Had a good short float today with the wife. My decent bites came on jig and craw trailer in laydowns. Some smaller fish caught on cranks. These were the best two fish of the day, a 17.5" smallie and a bonus shovel head 

_OutdoorHub Mobile, the information engine of the outdoors._


----------



## dinkcatcher (Jul 4, 2009)

Not sure why it shrank the pictures so bad


_OutdoorHub Mobile, the information engine of the outdoors._


----------



## RiverWader (Apr 1, 2006)

Nice Catch , Ive got 2 days of Coaching Softball left then Im hittin the Hocking hard next week, Its been a while since Ive been able to get out.


----------



## TurkeyJ (Sep 3, 2012)

Where at on the hocking are you? I love smallmouth fishing and I just moved up to Nelsonville for school.


----------



## RiverWader (Apr 1, 2006)

I'm in Glouster, But I fish the Looking in Nelsonville and Athens both. Some of the best Smallie action will be this month and next.

Outdoor Hub mobile, the outdoor information engine


----------



## dinkcatcher (Jul 4, 2009)

I'm in sugar grove and I fish mostly south of Logan, Haven't floated a lot this year though. 


_OutdoorHub Mobile, the information engine of the outdoors._


----------



## TurkeyJ (Sep 3, 2012)

RiverWader said:


> I'm in Glouster, But I fish the Looking in Nelsonville and Athens both.

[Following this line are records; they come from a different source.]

-- ==== Sys2Proof/Tests/Slice0.lean ====
section
/-!
SUPPORT. Tests: the well-formedness checks refuse ill-formed terms; for each statement of Certificates/Slice0/Obligations.lean a named
theorem shows states and operands that meet the hypotheses of its clauses; and small tests whose expected values are the spec's own.
-/
namespace Sys2Proof.Tests
open Sys2Proof Sys2Proof.Machine

set_option Elab.async false

/-! Ill-formed terms (log 10). -/

theorem test_wf_stage2 : Instr.wf (.stage2Complete (some (0x0A#8, 255#8))) = false ∧ Instr.wf (.stage2Complete (some (3#8, 120#8))) = false ∧
    Instr.wf (.stage2Complete (some (3#8, 255#8))) = true := by decide
theorem test_wf_rail : Instr.wf (.railOverCurrent 7 [408]) = false ∧ Instr.wf (.railOverCurrent 7 [407, 410]) = true := by decide
theorem test_wf_images : Instr.wf (.pldmFirmwareUpdate ⟨.bus, 0x4000000⟩ [0#8]) = false ∧ Instr.wf (.mailboxImageWrite 0x3FFFFFF [0#8, 0#8]) = false ∧
    Instr.wf (.mailboxImageWrite 0 (List.replicate 4097 0#8)) = false ∧ Instr.wf (.mailboxImageWrite 0x3FFFFFF [0#8]) = true := by decide +kernel
theorem test_wf_measurement : Instr.wf (.spdmGetMeasurements ⟨.bus, false, 0⟩) = false ∧ Instr.wf (.spdmGetMeasurements ⟨.bus, false, 8⟩) = false ∧ Instr.wf (.spdmGetMeasurements ⟨.bus, true, 7⟩) = true := by decide
theorem test_wf_bar0 : Instr.wf (.bar0BadAccess true 8 4) = false ∧ Instr.wf (.bar0BadAccess true 0x4000000 2) = false ∧ Instr.wf (.bar0BadAccess true 9 4) = true := by decide
theorem test_wf_register : Instr.wf (.registerWrite .pf 2 .read32) = false ∧ Instr.wf (.registerWrite .pf 4 .read64) = false ∧
    Instr.wf (.registerWrite .pf 2 (.write32 0)) = false ∧ Instr.wf (.registerWrite .pf 4 (.write64 0)) = false ∧
    Instr.wf (.registerWrite .pf 0x4000000 .read32) = false ∧ Instr.wf (.registerWrite .pf 4 .read32) = true := by decide
theorem test_wf_fetch : Instr.wf (.descriptorFetch 0 0) = false ∧ Instr.wf (.descriptorFetch 0 17) = false ∧ Instr.wf (.descriptorFetch 0 16) = true := by decide
theorem test_wf_block : Instr.wf (.blockCheckDone 0 { rows := [], cols := List.replicate 193 (0, ⟨0, 0, 0⟩) }) = false ∧
    Instr.wf (.blockCheckDone 0 { rows := List.replicate 513 (0, ⟨0, 0, 0⟩), cols := [] }) = false := by decide +kernel
theorem test_wf_bar4 : Instr.wf (.bar4Read 0 0) = false ∧ Instr.wf (.bar4Read 0 4097) = false ∧ Instr.wf (.bar4Write 0 []) = false := by decide
theorem test_wf_errors : Instr.wf (.eccCorrected 1 0 32767) = false ∧ Instr.wf (.eccCorrected 1 0x200000 32768) = false ∧ Instr.wf (.eccCorrected 1 0 32768) = true ∧
    Instr.wf (.slowReadFail 0 0 true) = false ∧ Instr.wf (.slowReadFail (2 ^ 52) 1 true) = false ∧ Instr.wf (.uncorrectableError (2 ^ 52)) = false ∧
    Instr.wf (.patrolScrub [0, 2 ^ 52]) = false := by decide
theorem test_wf_frames : Instr.wf (.frameData 0 {} 0 [0, 0, 0] 0) = false ∧ Instr.wf (.frameData 0 {} 0 (List.replicate 4100 0) 0) = false ∧
    Instr.wf (.frameCtrl 0 ⟨{}, 0, List.replicate 4097 0, 0⟩) = false ∧ Instr.wf (.frameCredit 0 0 1 ⟨{}, 0, List.replicate 4097 0, 0⟩) = false ∧
    Instr.wf (.frameReady 0 ⟨⟨{}, 0, List.replicate 4097 0, 0⟩, 1, 0, 0⟩) = false := by decide +kernel
theorem test_wf_readings : Instr.wf (.wearHourly 0 1001 0 0 0) = false ∧ Instr.wf (.powerTick ⟨1, 2, 0, 0, 0, [], []⟩) = false := by decide
/-- No row of the table has bits (log 11). -/
theorem test_no_words (n w : Nat) : decodeTableWord n w = none := rfl

/-! States that the witnesses use. -/

/-- A module in stage 0 with its boot ROM running: the strap bits select 4,800 W, SAFE_BOOT_N and BOOT_SRC 0b10. -/
def rom : State := { State.reset with chip := { alwaysOn := true, strapped := true, rom := true, strap := 0xA800#32 } }

/-- A module at full function: both feeds live, host port A enumerated, context 0 Active with tiles 0 to 2, context 1 Idle. -/
def up : State := { State.reset with
  chip := { alwaysOn := true, strapped := true, rom := true, stage := 4, image := 1, strap := 0xA800#32 }
  inputs := { feedA := true, feedB := true, switchA := true, switchB := true, pwrGood := true }
  hostA := { cable := true, perst := false, enumerated := true, link := true, active := true }
  tiles := [(0, { sleep := .running }), (1, { sleep := .running }), (2, { sleep := .running })]
  ctxs := [(0, { state := .active, enable := true, run := true, mask := 7#96 }), (1, { state := .idle, enable := true, func := .vf 1 })] }

theorem witness_StepRunsTheFrontCommand : { up with pending := [.thermalTrip] }.pending = .thermalTrip :: [] ∧ up.pending = [] ∧ up.clockOn 22 = true ∧
    rom.pending = [] ∧ rom.clockOn 22 = false ∧ up.chip.dbgUnlock = false ∧ { up with chip := { up.chip with dbgUnlock := true } }.chip.dbgUnlock = true := by
  decide +kernel

theorem witness_PowerOnAndStraps : up.chip.auxOn = true ∧ rom.chip.strapped = true ∧
    (let s := { State.reset with chip := { alwaysOn := true } }
     s.chip.alwaysOn = true ∧ s.chip.strapped = false ∧ s.feeds = 0) ∧
    (let s := { State.reset with chip := { alwaysOn := true }, inputs := { feedA := true, switchA := true } }
     s.chip.alwaysOn = true ∧ s.chip.strapped = false ∧ s.oneFeed = true ∧ s.chip.stage = 0 ∧ bootWait s.chip.cause = true ∧
       3600 < classOfStrap (strapWord 0x5400#15).toNat) ∧
    (let s := { rom with chip := { rom.chip with rom := false } }
     s.chip.strapped = true ∧ s.chip.rom = false ∧ s.chip.cause = 0#8 ∧ s.chip.tried = [] ∧ s.chip.recFailed = false ∧ s.mgmt.stuck = false ∧
       { s with mgmt := { stuck := true } }.mgmt.stuck = true) := by decide +kernel

theorem witness_FirmwareStarts : rom.mayBoot = true ∧ rom.nextImage = some .b ∧ rom.flash.fuseSvn ≤ (0#16).toNat ∧
    (let s := { rom with flash := { fuses := [3#16] } }
     s.mayBoot = true ∧ s.nextImage = some .b ∧ (2#16).toNat < s.flash.fuseSvn) ∧
    (let s := { rom with chip := { rom.chip with tried := [.a, .b] } }
     s.mayBoot = true ∧ s.nextImage = none ∧ s.bootOrder ≠ [] ∧ s.flash.fuseSvn ≤ (0#16).toNat ∧ s.recoveryOpen .bus = true ∧ s.mgmtUp .bus = true) ∧
    (let s := { rom with chip := { rom.chip with strap := 0x2800#32 } }
     s.mayBoot = true ∧ s.recoveryOpen .bus = true ∧ s.mgmtUp .bus = true ∧ s.recoveryOpen .mailbox = false) := by decide +kernel

theorem witness_MainInputAndStages : rom.chip.auxOn = true ∧ rom.chip.alwaysOn = true ∧ rom.inputs.tripHold = false ∧ rom.inputs.domainsOff = [] ∧
    { rom with inputs := { removed := true } }.inputs.removed = true ∧
    rom.inputs.feedA = false ∧ rom.inputs.feedB = false ∧ 3600 < rom.pwrClass ∧ rom.chip.stage ≠ 4 ∧
    { up with chip := { up.chip with stage := 2 } }.chip.stage = 2 ∧ { up with chip := { up.chip with stage := 2 } }.unitExcluded (5#8).toNat = false ∧
    { up with chip := { up.chip with stage := 2 }, flash := { tileFence := 32#96 } }.unitExcluded (5#8).toNat = true ∧
    { up with chip := { up.chip with stage := 3 } }.chip.stage = 3 ∧ up.flash.dieFence.toNat.testBit (0 : DieId) = false ∧
    { up with flash := { dieFence := 1#8 } }.flash.dieFence.toNat.testBit (0 : DieId) = true := by decide +kernel

theorem witness_UnderVoltageTripFault : up.live false = true ∧ up.live true = true ∧ (up.hostA.perst = false ∨ up.hostB.perst = false) ∧
    (let s := { rom with inputs := up.inputs }
     s.live true = true ∧ s.hostA.perst = true ∧ s.hostB.perst = true) := by decide

theorem witness_TripsReturnToStageZero : up.live true = true ∧ rom.live true = false ∧ rom.chip.alwaysOn = true ∧ up.inputs.switches = true ∧ up.chip.stage = 4 ∧
    pdHost ∈ [pdHost] ∧ pdMem ∈ [pdMem] ∧
    (let s := { up with chip := { up.chip with stage := 1 } }
     s.inputs.switches = true ∧ 1 ≤ s.chip.stage ∧ s.chip.stage ≤ 3) ∧
    (let s := { rom with power := { hot := true } }
     s.power.hot = true ∧ s.power.hotReset = false) ∧
    (let s := { rom with power := { hot := true, hotReset := true } }
     s.power.hot = true ∧ s.power.hotReset = true) := by decide

theorem witness_FeedsAndPolarity : up.inputs.feedA = true ∧ up.inputs.feedB = true ∧ up.chip.stage = 4 ∧ 3600 < up.pwrClass ∧
    (let s := { up with chip := { up.chip with stage := 3, strap := 0xA000#32 } }
     s.inputs.feedA = true ∧ s.inputs.feedB = true ∧ s.chip.stage ≠ 4 ∧ s.pwrClass ≤ 3600) ∧
    (let s := { up with inputs := { up.inputs with feedB := false } }
     s.chip.alwaysOn = true ∧ s.chip.stage = 4 ∧ s.inputs.tripHold = false ∧ s.live true = false ∧ s.live (!true) = true) := by decide

theorem witness_ManagementSpdmAndDebug : up.chip.rom = true ∧ up.mgmt.stuck = false ∧ up.chip.image = 1 ∧ { up with chip := { up.chip with image := 2 } }.chip.image = 2 ∧
    rom.chip.rom = true ∧ rom.mgmt.stuck = false ∧ rom.chip.image = 0 ∧ { up with mgmt := { spdm := 1 } }.mgmt.spdm = 1 ∧ up.chip.stage ≠ 0 ∧
    up.chip.dbgUnlock = false ∧ { up with chip := { up.chip with dbgUnlock := true } }.chip.dbgUnlock = true ∧ up.mgmtUp .bus = true ∧ up.mgmtUp .mailbox = true ∧
    { up with mgmt := { spdm := 2 } }.mgmt.spdm = 2 ∧ (∃ i, rom.chip.stage < (rom.measure i).1) := by
  refine ⟨rfl, rfl, rfl, rfl, rfl, rfl, rfl, rfl, by decide, rfl, rfl, rfl, by decide +kernel, rfl, 3, ?_⟩
  decide +kernel
/-- A line that is released before and after the boot ROM runs, and a recovery image under either order of the flash images. -/
theorem witness_ManagementSpdmAndDebug_recovery : State.reset.chip.rom = false ∧ rom.chip.rom = true ∧
    (let s := { up with chip := { up.chip with image := 3 } }
     s.mgmtUp .bus = true ∧ s.chip.image = 3 ∧ fld s.strapNat 14 2 = 2) ∧
    (let s := { up with chip := { up.chip with image := 3, strap := 0x6800#32 } }
     s.mgmtUp .bus = true ∧ s.chip.image = 3 ∧ fld s.strapNat 14 2 ≠ 2) ∧
    (let s := { up with mgmt := { spdm := 1 } }
     s.mgmtUp .bus = true ∧ s.mgmt.spdm = 1) := by decide +kernel

theorem witness_MailboxCommands : up.mailboxUp = true ∧ up.flash.fuseSvn ≤ (0#16).toNat ∧ 1 ≤ up.chip.stage ∧ up.chip.image = 1 ∧
    (let s := { up with chip := { up.chip with svn := 2#16 } }
     s.mailboxUp = true ∧ 1 ≤ s.chip.stage ∧ s.flash.fuseSvn < s.chip.svn.toNat ∧ s.flash.fuses.length < 64) ∧
    (let s := { up with chip := { up.chip with stage := 0 } }
     s.mailboxUp = true ∧ s.chip.stage = 0) ∧
    (let s := { up with flash := { fuses := [2#16] }, chip := { up.chip with svn := 2#16 } }
     s.mailboxUp = true ∧ s.chip.svn.toNat ≤ s.flash.fuseSvn) := by decide +kernel

/-- Mailbox images under a recovery image, a commit that fails, and one that the boot ROM takes as its recovery image. -/
theorem witness_MailboxCommands_recovery : up.chip.image ≠ 0 ∧ up.mailboxUp = true ∧ (1#16).toNat < { up with flash := { fuses := [2#16] } }.flash.fuseSvn ∧
    (let s := { up with chip := { up.chip with image := 3 } }
     s.mailboxUp = true ∧ s.chip.image = 3 ∧ fld s.strapNat 14 2 = 2) ∧
    (let s := { up with chip := { up.chip with image := 3, strap := 0x6800#32 } }
     s.mailboxUp = true ∧ s.chip.image = 3 ∧ fld s.strapNat 14 2 ≠ 2) ∧
    (let s := { up with chip := { rom.chip with strap := 0x6800#32 } }
     s.mailboxUp = true ∧ s.mayBoot = true ∧ s.recoveryOpen .mailbox = true ∧ s.chip.image = 0 ∧ s.flash.fuseSvn ≤ (0#16).toNat) := by decide +kernel

theorem noHeld_of {s : State} (h : s.ctxs.all (fun (x : Nat × Ctx) => x.2.descs.all (fun d => match d.work with
    | .coll r => !r.held
    | _ => true)) = true) : s.noHeld := by
  intro x hx d hd r e
  have := List.all_eq_true.mp (List.all_eq_true.mp h x hx) d hd
  rw [e] at this
  simpa using this

theorem witness_HostPortEvents_noHeld : up.noHeld ∧ up.chip.portsChosen = false ∧ up.inputs.tripHold = false ∧ { up with chip := { up.chip with portsChosen := true } }.chip.portsChosen = true :=
  ⟨noHeld_of (by decide +kernel), by decide⟩

theorem witness_HostPortEvents :
    up.hostA.enumerated = true ∧ up.hostB.enumerated = false ∧ up.mayEnumerate .a = true ∧ up.inputs.tripHold = false ∧ (up.hostPort .a).presents .pf = true ∧
    (up.hostPort .b).enumerated = false ∧ up.mayEnumerate .b = false ∧ (∀ x ∈ up.ctxs, x.2.linkHold = false) ∧
    (let s := { up with inputs := { up.inputs with tripHold := true }, hostA := { perst := true } }
     s.inputs.tripHold = true ∧ (s.hostPort .a).perst = true ∧ s.feeds ≠ 0) ∧
    (let s := { up with inputs := { tripHold := true }, hostA := { perst := true } }
     s.inputs.tripHold = true ∧ (s.hostPort .a).perst = true ∧ s.feeds = 0) ∧
    (let s := { up with hostB := { cable := true, perst := false, enumerated := true, link := true } }
     s.hostA.enumerated = true ∧ s.hostB.enumerated = true ∧ s.hostB.perst = false) ∧
    (let s := { up with hostA := { up.hostA with vfEnable := true, numVfs := 1 } }
     (s.hostPort .a).presents (.vf 1) = true ∧ (s.ctx (1 : CtxId)).state ≠ .off ∧ s.funcOf 1 = (s.ctx 1).func ∧ up.funcOf 1 ≠ (s.ctx 1).func) ∧
    (let s := { up with hostA := { up.hostA with link := false, lost := true } }
     (s.hostPort .a).enumerated = true ∧ (s.hostPort .a).lost = true ∧ pdHost ∉ s.inputs.domainsOff) ∧
    (let s := { up with ctxs := [(0, { up.ctx 0 with linkHold := true })], hostA := { up.hostA with link := false, lost := true } }
     (∃ x ∈ s.ctxs, x.2.linkHold = true) ∧ s.hostA.lost = true) := by decide +kernel

/-- Descriptor bytes from (offset, value) pairs. -/
def dbytes (l : List (Nat × Nat)) : DescWord := BitVec.ofNat 512 ((l.map (fun (x : Nat × Nat) => x.2 * 2 ^ (8 * x.1))).sum)

/-- A descriptor at position 0 of ring 0. -/
def dsc (l : List (Nat × Nat)) : Desc := { ring := 0, pos := 0, bytes := dbytes l }

/-- A reference to an object at an offset. -/
def ref (o off : Nat) : Nat := o * 2 ^ 40 + off

/-- Context 0 with its IDs 0 to 15, objects 1 to 3 of one block each, ring 0 on, and one fetched descriptor. -/
def with1 (d : Desc) : State := { up with
  regs := [(rObjRange 0, 0x1000000000#64), (rRingCfg 0 0, 0x80000000#64)]
  mem := { objs := [(1, { ubase := 0, size := 2 ^ 21, ctx := 0, frames := [0] }), (2, { ubase := 2 ^ 21, size := 2 ^ 21, ctx := 0, frames := [1] }),
    (3, { ubase := 2 ^ 22, size := 2 ^ 21, ctx := 0, frames := [600000] })] }
  ctxs := [(0, { up.ctx 0 with descs := [d] })] }

theorem passes_of {s : State} {c q : Nat} {p : Word} {d : Desc} {chk : State → Desc → Chk}
    (h : (decide (s.desc? c q p = some d) && decide (d.work = .idle) && s.mayStart c d &&
      decide ((s.beginDesc c d).check c (s.begun d) (chk (s.beginDesc c d) (s.begun d)) = none) && !(s.beginDesc c d).memLost (s.begun d) &&
      !(s.beginDesc c d).noPath c (s.begun d)) = true) : s.Passes c q p d chk := by
  simp only [Bool.and_eq_true, decide_eq_true_eq, Bool.not_eq_true'] at h
  exact ⟨h.1.1.1.1.1, h.1.1.1.1.2, h.1.1.1.2, h.1.1.2, h.1.2, h.2⟩

theorem fails_of {s : State} {c q : Nat} {p : Word} {d : Desc} {chk : State → Desc → Chk} {e : Ending}
    (h : (decide (s.desc? c q p = some d) && s.mayStart c d &&
      decide ((s.beginDesc c d).check c (s.begun d) (chk (s.beginDesc c d) (s.begun d)) = some e)) = true) : s.Fails c q p d chk e := by
  simp only [Bool.and_eq_true, decide_eq_true_eq] at h
  exact ⟨h.1.1, h.1.2, h.2⟩

theorem done_of {α : Type} {x : State × Option α} (h : x.2 = none) : ∃ s2, x = (s2, none) := ⟨x.1, by rw [← h]⟩

theorem some_of {α : Type} {x : Option α} {p : α → Bool} (h : x.any p = true) : ∃ y, x = some y ∧ p y = true := by
  cases x with
  | none => cases h
  | some y => exact ⟨y, rfl, h⟩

Some of the best Smallie action will be this month and next.
> 
> Outdoor Hub mobile, the outdoor information engine





Cool, thank you for the quick response. Are alot of the spots accessible with waders or would you recommend a kayak?


----------



## RiverWader (Apr 1, 2006)

TurkeyJ said:


> Cool, thank you for the quick response. Are alot of the spots accessible with waders or would you recommend a kayak?


I dont use either, I go in shorts and t shirt and wading shoes.There are a few spots that are deep but not to many are over 5 foot.


----------